Provided records:
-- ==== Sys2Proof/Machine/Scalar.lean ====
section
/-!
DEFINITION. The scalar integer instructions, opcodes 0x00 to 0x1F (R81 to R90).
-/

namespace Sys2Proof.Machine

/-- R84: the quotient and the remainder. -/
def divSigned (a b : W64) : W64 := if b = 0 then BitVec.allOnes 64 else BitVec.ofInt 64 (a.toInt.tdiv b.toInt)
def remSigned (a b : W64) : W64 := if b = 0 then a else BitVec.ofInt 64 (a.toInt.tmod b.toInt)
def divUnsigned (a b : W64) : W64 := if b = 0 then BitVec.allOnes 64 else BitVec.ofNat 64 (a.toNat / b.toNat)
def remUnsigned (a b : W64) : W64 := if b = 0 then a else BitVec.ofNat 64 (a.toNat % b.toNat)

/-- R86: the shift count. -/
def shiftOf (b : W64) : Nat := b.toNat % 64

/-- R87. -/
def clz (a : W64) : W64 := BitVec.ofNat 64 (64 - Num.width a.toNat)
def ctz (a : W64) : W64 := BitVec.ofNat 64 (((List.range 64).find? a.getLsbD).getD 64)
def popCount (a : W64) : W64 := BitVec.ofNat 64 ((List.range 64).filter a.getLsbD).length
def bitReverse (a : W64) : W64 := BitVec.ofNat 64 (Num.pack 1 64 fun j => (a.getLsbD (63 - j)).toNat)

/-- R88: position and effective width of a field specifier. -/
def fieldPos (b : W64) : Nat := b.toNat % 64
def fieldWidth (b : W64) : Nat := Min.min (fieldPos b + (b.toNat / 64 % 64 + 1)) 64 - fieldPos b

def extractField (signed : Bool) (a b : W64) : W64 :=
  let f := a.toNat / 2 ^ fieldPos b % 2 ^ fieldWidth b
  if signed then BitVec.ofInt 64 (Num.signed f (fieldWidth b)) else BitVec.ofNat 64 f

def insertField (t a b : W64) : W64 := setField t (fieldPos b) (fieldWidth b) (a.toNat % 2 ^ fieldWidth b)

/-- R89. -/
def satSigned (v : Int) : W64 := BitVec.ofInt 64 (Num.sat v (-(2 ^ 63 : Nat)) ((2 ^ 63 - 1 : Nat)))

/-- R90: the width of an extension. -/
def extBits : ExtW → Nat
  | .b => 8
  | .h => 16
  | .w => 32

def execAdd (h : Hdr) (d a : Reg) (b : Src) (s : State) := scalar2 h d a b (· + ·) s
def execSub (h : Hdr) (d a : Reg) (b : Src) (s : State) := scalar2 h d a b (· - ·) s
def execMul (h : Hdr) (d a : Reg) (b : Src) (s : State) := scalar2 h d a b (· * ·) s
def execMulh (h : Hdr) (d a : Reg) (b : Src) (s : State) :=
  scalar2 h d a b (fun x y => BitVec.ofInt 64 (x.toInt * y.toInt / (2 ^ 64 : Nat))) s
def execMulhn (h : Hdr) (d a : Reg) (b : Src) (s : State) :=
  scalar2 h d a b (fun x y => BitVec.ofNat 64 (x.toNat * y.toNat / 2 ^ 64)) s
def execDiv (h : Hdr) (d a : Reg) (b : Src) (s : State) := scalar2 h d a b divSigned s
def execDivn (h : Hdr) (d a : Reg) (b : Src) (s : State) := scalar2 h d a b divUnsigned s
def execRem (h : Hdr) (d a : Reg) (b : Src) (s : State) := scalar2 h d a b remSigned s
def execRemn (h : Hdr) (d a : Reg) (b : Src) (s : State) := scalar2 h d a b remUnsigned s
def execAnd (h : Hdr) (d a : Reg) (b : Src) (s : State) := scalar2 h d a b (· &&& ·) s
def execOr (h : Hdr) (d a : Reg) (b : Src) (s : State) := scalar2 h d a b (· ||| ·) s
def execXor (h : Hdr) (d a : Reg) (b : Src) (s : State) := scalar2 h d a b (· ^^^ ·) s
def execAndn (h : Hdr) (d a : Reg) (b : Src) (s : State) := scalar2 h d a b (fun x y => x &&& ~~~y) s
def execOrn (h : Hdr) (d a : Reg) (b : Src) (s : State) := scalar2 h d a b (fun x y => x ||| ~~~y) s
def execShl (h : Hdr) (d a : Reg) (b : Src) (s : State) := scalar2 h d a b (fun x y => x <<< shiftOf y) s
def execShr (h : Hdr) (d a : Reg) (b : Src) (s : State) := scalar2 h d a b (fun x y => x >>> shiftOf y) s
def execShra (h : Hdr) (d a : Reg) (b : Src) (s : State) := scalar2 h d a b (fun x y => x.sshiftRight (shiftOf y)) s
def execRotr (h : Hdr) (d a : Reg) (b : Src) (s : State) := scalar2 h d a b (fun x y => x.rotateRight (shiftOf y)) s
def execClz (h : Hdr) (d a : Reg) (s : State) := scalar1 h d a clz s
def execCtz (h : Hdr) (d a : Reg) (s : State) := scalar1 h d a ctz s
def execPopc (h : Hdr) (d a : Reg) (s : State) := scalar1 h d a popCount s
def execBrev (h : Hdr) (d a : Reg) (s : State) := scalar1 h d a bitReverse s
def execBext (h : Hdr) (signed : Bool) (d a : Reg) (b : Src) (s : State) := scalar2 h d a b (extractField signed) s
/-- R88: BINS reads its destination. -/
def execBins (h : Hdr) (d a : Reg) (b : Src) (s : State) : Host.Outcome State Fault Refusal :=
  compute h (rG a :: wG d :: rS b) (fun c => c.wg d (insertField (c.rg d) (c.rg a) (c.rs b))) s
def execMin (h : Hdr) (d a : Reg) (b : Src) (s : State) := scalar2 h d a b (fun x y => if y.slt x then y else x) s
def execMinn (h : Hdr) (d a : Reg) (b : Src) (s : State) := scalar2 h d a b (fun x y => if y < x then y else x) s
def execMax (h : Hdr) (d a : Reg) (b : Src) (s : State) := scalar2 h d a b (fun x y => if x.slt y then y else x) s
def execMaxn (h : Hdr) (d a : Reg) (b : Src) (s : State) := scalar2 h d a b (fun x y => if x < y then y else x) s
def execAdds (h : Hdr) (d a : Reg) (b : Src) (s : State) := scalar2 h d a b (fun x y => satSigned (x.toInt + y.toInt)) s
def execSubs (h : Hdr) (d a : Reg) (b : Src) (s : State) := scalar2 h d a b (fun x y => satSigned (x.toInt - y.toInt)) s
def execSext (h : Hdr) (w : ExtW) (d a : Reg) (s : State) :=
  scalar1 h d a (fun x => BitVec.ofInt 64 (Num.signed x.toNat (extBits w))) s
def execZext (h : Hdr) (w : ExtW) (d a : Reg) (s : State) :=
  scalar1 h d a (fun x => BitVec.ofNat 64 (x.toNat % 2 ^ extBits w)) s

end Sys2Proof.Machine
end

Exercise objective:
Restate every record exactly, leaving nothing out.

Response:
-- ==== Sys2Proof/Machine/Scalar.lean ====
section
/-!
DEFINITION. The scalar integer instructions, opcodes 0x00 to 0x1F (R81 to R90).
-/

namespace Sys2Proof.Machine

/-- R84: the quotient and the remainder. -/
def divSigned (a b : W64) : W64 := if b = 0 then BitVec.allOnes 64 else BitVec.ofInt 64 (a.toInt.tdiv b.toInt)
def remSigned (a b : W64) : W64 := if b = 0 then a else BitVec.ofInt 64 (a.toInt.tmod b.toInt)
def divUnsigned (a b : W64) : W64 := if b = 0 then BitVec.allOnes 64 else BitVec.ofNat 64 (a.toNat / b.toNat)
def remUnsigned (a b : W64) : W64 := if b = 0 then a else BitVec.ofNat 64 (a.toNat % b.toNat)

/-- R86: the shift count. -/
def shiftOf (b : W64) : Nat := b.toNat % 64

/-- R87. -/
def clz (a : W64) : W64 := BitVec.ofNat 64 (64 - Num.width a.toNat)
def ctz (a : W64) : W64 := BitVec.ofNat 64 (((List.range 64).find? a.getLsbD).getD 64)
def popCount (a : W64) : W64 := BitVec.ofNat 64 ((List.range 64).filter a.getLsbD).length
def bitReverse (a : W64) : W64 := BitVec.ofNat 64 (Num.pack 1 64 fun j => (a.getLsbD (63 - j)).toNat)

/-- R88: position and effective width of a field specifier. -/
def fieldPos (b : W64) : Nat := b.toNat % 64
def fieldWidth (b : W64) : Nat := Min.min (fieldPos b + (b.toNat / 64 % 64 + 1)) 64 - fieldPos b

def extractField (signed : Bool) (a b : W64) : W64 :=
  let f := a.toNat / 2 ^ fieldPos b % 2 ^ fieldWidth b
  if signed then BitVec.ofInt 64 (Num.signed f (fieldWidth b)) else BitVec.ofNat 64 f

def insertField (t a b : W64) : W64 := setField t (fieldPos b) (fieldWidth b) (a.toNat % 2 ^ fieldWidth b)

/-- R89. -/
def satSigned (v : Int) : W64 := BitVec.ofInt 64 (Num.sat v (-(2 ^ 63 : Nat)) ((2 ^ 63 - 1 : Nat)))

/-- R90: the width of an extension. -/
def extBits : ExtW → Nat
  | .b => 8
  | .h => 16
  | .w => 32

def execAdd (h : Hdr) (d a : Reg) (b : Src) (s : State) := scalar2 h d a b (· + ·) s
def execSub (h : Hdr) (d a : Reg) (b : Src) (s : State) := scalar2 h d a b (· - ·) s
def execMul (h : Hdr) (d a : Reg) (b : Src) (s : State) := scalar2 h d a b (· * ·) s
def execMulh (h : Hdr) (d a : Reg) (b : Src) (s : State) :=
  scalar2 h d a b (fun x y => BitVec.ofInt 64 (x.toInt * y.toInt / (2 ^ 64 : Nat))) s
def execMulhn (h : Hdr) (d a : Reg) (b : Src) (s : State) :=
  scalar2 h d a b (fun x y => BitVec.ofNat 64 (x.toNat * y.toNat / 2 ^ 64)) s
def execDiv (h : Hdr) (d a : Reg) (b : Src) (s : State) := scalar2 h d a b divSigned s
def execDivn (h : Hdr) (d a : Reg) (b : Src) (s : State) := scalar2 h d a b divUnsigned s
def execRem (h : Hdr) (d a : Reg) (b : Src) (s : State) := scalar2 h d a b remSigned s
def execRemn (h : Hdr) (d a : Reg) (b : Src) (s : State) := scalar2 h d a b remUnsigned s
def execAnd (h : Hdr) (d a : Reg) (b : Src) (s : State) := scalar2 h d a b (· &&& ·) s
def execOr (h : Hdr) (d a : Reg) (b : Src) (s : State) := scalar2 h d a b (· ||| ·) s
def execXor (h : Hdr) (d a : Reg) (b : Src) (s : State) := scalar2 h d a b (· ^^^ ·) s
def execAndn (h : Hdr) (d a : Reg) (b : Src) (s : State) := scalar2 h d a b (fun x y => x &&& ~~~y) s
def execOrn (h : Hdr) (d a : Reg) (b : Src) (s : State) := scalar2 h d a b (fun x y => x ||| ~~~y) s
def execShl (h : Hdr) (d a : Reg) (b : Src) (s : State) := scalar2 h d a b (fun x y => x <<< shiftOf y) s
def execShr (h : Hdr) (d a : Reg) (b : Src) (s : State) := scalar2 h d a b (fun x y => x >>> shiftOf y) s
def execShra (h : Hdr) (d a : Reg) (b : Src) (s : State) := scalar2 h d a b (fun x y => x.sshiftRight (shiftOf y)) s
def execRotr (h : Hdr) (d a : Reg) (b : Src) (s : State) := scalar2 h d a b (fun x y => x.rotateRight (shiftOf y)) s
def execClz (h : Hdr) (d a : Reg) (s : State) := scalar1 h d a clz s
def execCtz (h : Hdr) (d a : Reg) (s : State) := scalar1 h d a ctz s
def execPopc (h : Hdr) (d a : Reg) (s : State) := scalar1 h d a popCount s
def execBrev (h : Hdr) (d a : Reg) (s : State) := scalar1 h d a bitReverse s
def execBext (h : Hdr) (signed : Bool) (d a : Reg) (b : Src) (s : State) := scalar2 h d a b (extractField signed) s
/-- R88: BINS reads its destination. -/
def execBins (h : Hdr) (d a : Reg) (b : Src) (s : State) : Host.Outcome State Fault Refusal :=
  compute h (rG a :: wG d :: rS b) (fun c => c.wg d (insertField (c.rg d) (c.rg a) (c.rs b))) s
def execMin (h : Hdr) (d a : Reg) (b : Src) (s : State) := scalar2 h d a b (fun x y => if y.slt x then y else x) s
def execMinn (h : Hdr) (d a : Reg) (b : Src) (s : State) := scalar2 h d a b (fun x y => if y < x then y else x) s
def execMax (h : Hdr) (d a : Reg) (b : Src) (s : State) := scalar2 h d a b (fun x y => if x.slt y then y else x) s
def execMaxn (h : Hdr) (d a : Reg) (b : Src) (s : State) := scalar2 h d a b (fun x y => if x < y then y else x) s
def execAdds (h : Hdr) (d a : Reg) (b : Src) (s : State) := scalar2 h d a b (fun x y => satSigned (x.toInt + y.toInt)) s
def execSubs (h : Hdr) (d a : Reg) (b : Src) (s : State) := scalar2 h d a b (fun x y => satSigned (x.toInt - y.toInt)) s
def execSext (h : Hdr) (w : ExtW) (d a : Reg) (s : State) :=
  scalar1 h d a (fun x => BitVec.ofInt 64 (Num.signed x.toNat (extBits w))) s
def execZext (h : Hdr) (w : ExtW) (d a : Reg) (s : State) :=
  scalar1 h d a (fun x => BitVec.ofNat 64 (x.toNat % 2 ^ extBits w)) s

end Sys2Proof.Machine
end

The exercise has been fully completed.